IPEC has flagged concerns about how these products are marketed, particularly to lower-income customers who may assume they are buying long-term protection.

Zimbabwe’s financial markets offer limited long-dated instruments, forcing insurers to rely heavily on short-term assets or property investments. Currency volatility further complicates matters, especially for policies denominated in local currency.

Innovation amid shift

Some insurers have attempted hybrid solutions, offering policies denominated in US dollars or linked to inflation indices. But such products are often unaffordable for most Zimbabweans and raise equity concerns in a country where access to hard currency is uneven.

The shift towards annual renewables sets Zimbabwe apart from many other African markets, where life insurance penetration remains low but long-term products still dominate. In countries such as Kenya, South Africa and Botswana, relatively stable currencies and deeper capital markets allow insurers to offer multi-decade covers with greater confidence.

In Zimbabwe, life insurance is a cornerstone of household financial resilience, providing protection against death, disability and old age. Its decline as a long-term instrument could deepen vulnerability in a country where social safety nets are limited.

Regulatory concerns

IPEC is concerned about adherence to the funeral directive designed to protect policyholders, especially as renewable policies dominate, potentially weakening the directive’s impact.

The regulator said the share of revenue generated from funeral assurance and group life assurance is steadily rising, affecting the market share of traditional life assurance products.

IPEC said a notable trend in the life insurance industry is the shift from traditional long-term products towards predominantly renewable annual policies.

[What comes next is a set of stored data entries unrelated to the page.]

theorem State.dataArrived_keeps {s0 : State} {s : State} {x1 : Nat} {x2 : List (List Byte)} (h : Keeps s0 s) :
    Keeps s0 (State.dataArrived s x1 x2) := by
  unfold State.dataArrived
  split
  · exact h
  · extract_lets -underBinder +onlyGivenNames z1 z2 z3 z4
    clear_value z1 z2 z3 z4
    extract_lets -underBinder +onlyGivenNames z5
    have h6 : Keeps s0 z5 := by
      subst z5
      refine keeps_foldl ?_ ?_
      · intro y7 y8 h9
        extract_lets -underBinder +onlyGivenNames z10 z11 z12
        clear_value z10 z11 z12
        extract_lets -underBinder +onlyGivenNames z13
        have h14 : Keeps s0 z13 := State.cqeMap_keeps h9
        clear_value z13
        exact keeps_ite (State.stripeAdd_keeps h14) h14
      · exact h
    clear_value z5
    extract_lets -underBinder +onlyGivenNames z15
    have h16 : Keeps s0 z15 := keeps_ite h6 (State.convMark_keeps h6)
    clear_value z15
    extract_lets -underBinder +onlyGivenNames z17
    clear_value z17
    extract_lets -underBinder +onlyGivenNames z18
    have h19 : Keeps s0 z18 := State.slotMap_keeps h16
    clear_value z18
    extract_lets -underBinder +onlyGivenNames z20
    have h21 : Keeps s0 z20 := keeps_ite (keeps_foldl (fun _ _ h24 => State.sendPkt_keeps h24) h19) h19
    clear_value z20
    exact State.readsOf_keeps (State.earlyTry_keeps h21)

theorem State.applySlot_keeps {s0 : State} {s : State} {x1 : Slot} (h : Keeps s0 s) :
    Keeps s0 (State.applySlot s x1) := by
  unfold State.applySlot
  extract_lets -underBinder +onlyGivenNames z1
  clear_value z1
  split
  · split
    · exact State.finish_keeps (keeps_snd (by assumption) (keeps_foldl_snd (fun _ _ h4 => keeps_ite_snd h4 (State.zoneAct_keeps h4)) (keeps_mk2 h)))
  · extract_lets -underBinder +onlyGivenNames z5 z6
    clear_value z5 z6
    exact State.finish_keeps h
  · extract_lets -underBinder +onlyGivenNames z7 z8 z9
    clear_value z7 z8 z9
    split
    · refine keeps_ite ?_ ?_
      · exact State.finish_keeps (State.resolveAgain_keeps (State.slotMap_keeps (keeps_snd (by assumption) (State.zoneWrite_keeps h))))
      · extract_lets -underBinder +onlyGivenNames z10
        clear_value z10
        extract_lets -underBinder +onlyGivenNames z11
        have h12 : Keeps s0 z11 := State.slotMap_keeps (keeps_snd (by assumption) (State.zoneWrite_keeps h))
        clear_value z11
        extract_lets -underBinder +onlyGivenNames z13
        have h14 : Keeps s0 z13 := State.resolveAgain_keeps h12
        clear_value z13
        split
        · exact State.dataArrived_keeps h14
        · exact h14

theorem State.moverCancel_keeps {s0 : State} {s : State} {x1 : Slot} (h : Keeps s0 s) :
    Keeps s0 (State.moverCancel s x1) := by
  unfold State.moverCancel
  extract_lets -underBinder +onlyGivenNames z1
  clear_value z1
  refine keeps_foldl ?_ ?_
  · intro y2 y3 h4
    extract_lets -underBinder +onlyGivenNames z5 z6
    clear_value z5 z6
    extract_lets -underBinder +onlyGivenNames z7
    have h8 : ∀ b0 b1, Keeps s0 b0 → Keeps s0 (z7 b0 b1) := fun _ _ h11 => keeps_foldl (fun _ _ h14 => State.msqMap_keeps (operationCancelOp_keeps h14)) h11
    clear_value z7
    exact State.count_keeps (h8 _ _ (h8 _ _ h4))
  · exact h

theorem State.admitCmd_keeps {s0 : State} {s : State} {x1 : Cmd} (h : Keeps s0 s) :
    Keeps s0 (State.admitCmd s x1) := by
  unfold State.admitCmd
  split
  · extract_lets -underBinder +onlyGivenNames z1
    have h2 : Keeps s0 z1 := State.entryCommand_keeps (keeps_snd (by assumption) (State.issueStamp_keeps h))
    clear_value z1
    extract_lets -underBinder +onlyGivenNames z3 z4 z5 z6
    clear_value z3 z4 z5 z6
    extract_lets -underBinder +onlyGivenNames z7
    have h8 : Keeps s0 z7 := State.slotCount_keeps (State.cqeMap_keeps h2)
    clear_value z7
    split
    · refine keeps_ite ?_ ?_
      · exact State.finish_keeps h8
      · extract_lets -underBinder +onlyGivenNames z9
        clear_value z9
        extract_lets -underBinder +onlyGivenNames z10
        have h11 : Keeps s0 z10 := State.slotMap_keeps h8
        clear_value z10
        exact State.readTry_keeps (keeps_foldl (fun _ _ h14 => State.submitRun_keeps h14) h11)
    · exact h8
    · exact h8
    · exact keeps_ite (State.applySlot_keeps h8) h8
    · refine keeps_ite ?_ ?_
      · split
        · exact keeps_ite (State.applySlot_keeps h8) h8
        · exact h8
      · exact State.dataArrived_keeps (State.moverCancel_keeps h8)
    · extract_lets -underBinder +onlyGivenNames z15
      have h16 : Keeps s0 z15 := keeps_ite (State.fetchData_keeps h8) h8
      clear_value z15
      refine keeps_ite ?_ ?_
      · split
        · exact keeps_ite (State.applySlot_keeps h16) h16
        · exact h16
      · exact State.moverCancel_keeps h16

theorem State.admitAny_keeps {s0 : State} {s : State} {x1 : Cmd} (h : Keeps s0 s) :
    Keeps s0 (State.admitAny s x1) := by
  unfold State.admitAny
  refine keeps_ite ?_ ?_
  · split
    · exact State.forward_keeps h
    · exact State.complete_keeps h
    · exact State.complete_keeps h
  · exact keeps_ite (State.complete_keeps h) (State.admitCmd_keeps h)

theorem State.cancelReads_keeps {s0 : State} {s : State} {x1 : Nat} (h : Keeps s0 s) :
    Keeps s0 (State.cancelReads s x1) := by
  unfold State.cancelReads
  refine keeps_foldl ?_ ?_
  · intro y1 y2 h3
    extract_lets -underBinder +onlyGivenNames z4
    have h5 : ∀ b0 b1, Keeps s0 b0 → Keeps s0 (z4 b0 b1) := fun _ _ h8 => State.msqMap_keeps (operationCancelOp_keeps h8)
    clear_value z4
    exact h5 _ _ (h5 _ _ h3)
  · exact h

theorem State.entryEnd_keeps {s0 : State} {s : State} (h : Keeps s0 s) :
    Keeps s0 (State.entryEnd s) := by
  unfold State.entryEnd
  extract_lets -underBinder +onlyGivenNames z1
  have h2 : Keeps s0 z1 := State.fset_keeps (State.fsetB_keeps h)
  clear_value z1
  exact keeps_ite (State.returnStart_keeps h2) (keeps_ite (State.fwStart_keeps h2) h2)

theorem State.coreOffWrite_keeps {s0 : State} {s : State} {x1 : Word} (h : Keeps s0 s) :
    Keeps s0 (State.coreOffWrite s x1) := by
  unfold State.coreOffWrite
  refine keeps_ite ?_ ?_
  · extract_lets -underBinder +onlyGivenNames z1
    have h2 : Keeps s0 z1 := State.coreMap_keeps (State.pwrMap_keeps h)
    clear_value z1
    exact State.entryEnd_keeps h2
  · exact h

theorem State.cqeCtlWrite_keeps {s0 : State} {s : State} {x1 : Word} (h : Keeps s0 s) :
    Keeps s0 (State.cqeCtlWrite s x1) := by
  unfold State.cqeCtlWrite
  extract_lets -underBinder +onlyGivenNames z1
  have h2 : Keeps s0 z1 := keeps_ite (State.clearCount_keeps (State.clearCount_keeps (State.clearCount_keeps (State.clearCount_keeps (State.clearCount_keeps h))))) h
  clear_value z1
  refine keeps_ite ?_ ?_
  · exact h2
  · extract_lets -underBinder +onlyGivenNames z3 z4 z5 z6
    clear_value z3 z4 z5 z6
    exact keeps_ite (State.raiseFault_keeps (State.fsetB_keeps h2)) (State.earlyUpdate_keeps (State.fsetB_keeps (State.fsetB_keeps h2)))

theorem State.entryStart_keeps {s0 : State} {s : State} {x1 : Nat} (h : Keeps s0 s) :
    Keeps s0 (State.entryStart s x1) := by
  unfold State.entryStart
  refine keeps_ite ?_ ?_
  · exact State.cqeMap_keeps h
  · extract_lets -underBinder +onlyGivenNames z1
    clear_value z1
    extract_lets -underBinder +onlyGivenNames z2
    have h3 : Keeps s0 z2 := State.cqeMap_keeps h
    clear_value z2
    exact State.fsetB_keeps (State.fset_keeps (State.fset_keeps (State.fsetB_keeps h3)))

“This change is especially clear in funeral assurance and group life assurance policies currently available. This practice raises regulatory concerns about its compliance with the Funeral Directive’s objectives, particularly regarding the level of policyholder protection. As a result, the industry is strongly encouraged to strictly follow the rules set out in the Funeral Directive,” said IPEC.

Nyaradzo Life Assurance Company holds the leading position in the life assurance sector with a 39.27% market share, largely driven by its predominant revenue from funeral assurance policies.

The total revenue of the top five companies in the sector reached ZWG3.85 billion, equivalent to US$144.33 million. These five leading life insurers account for 84% of the sector’s total revenue, underscoring significant revenue concentration among the major market participants.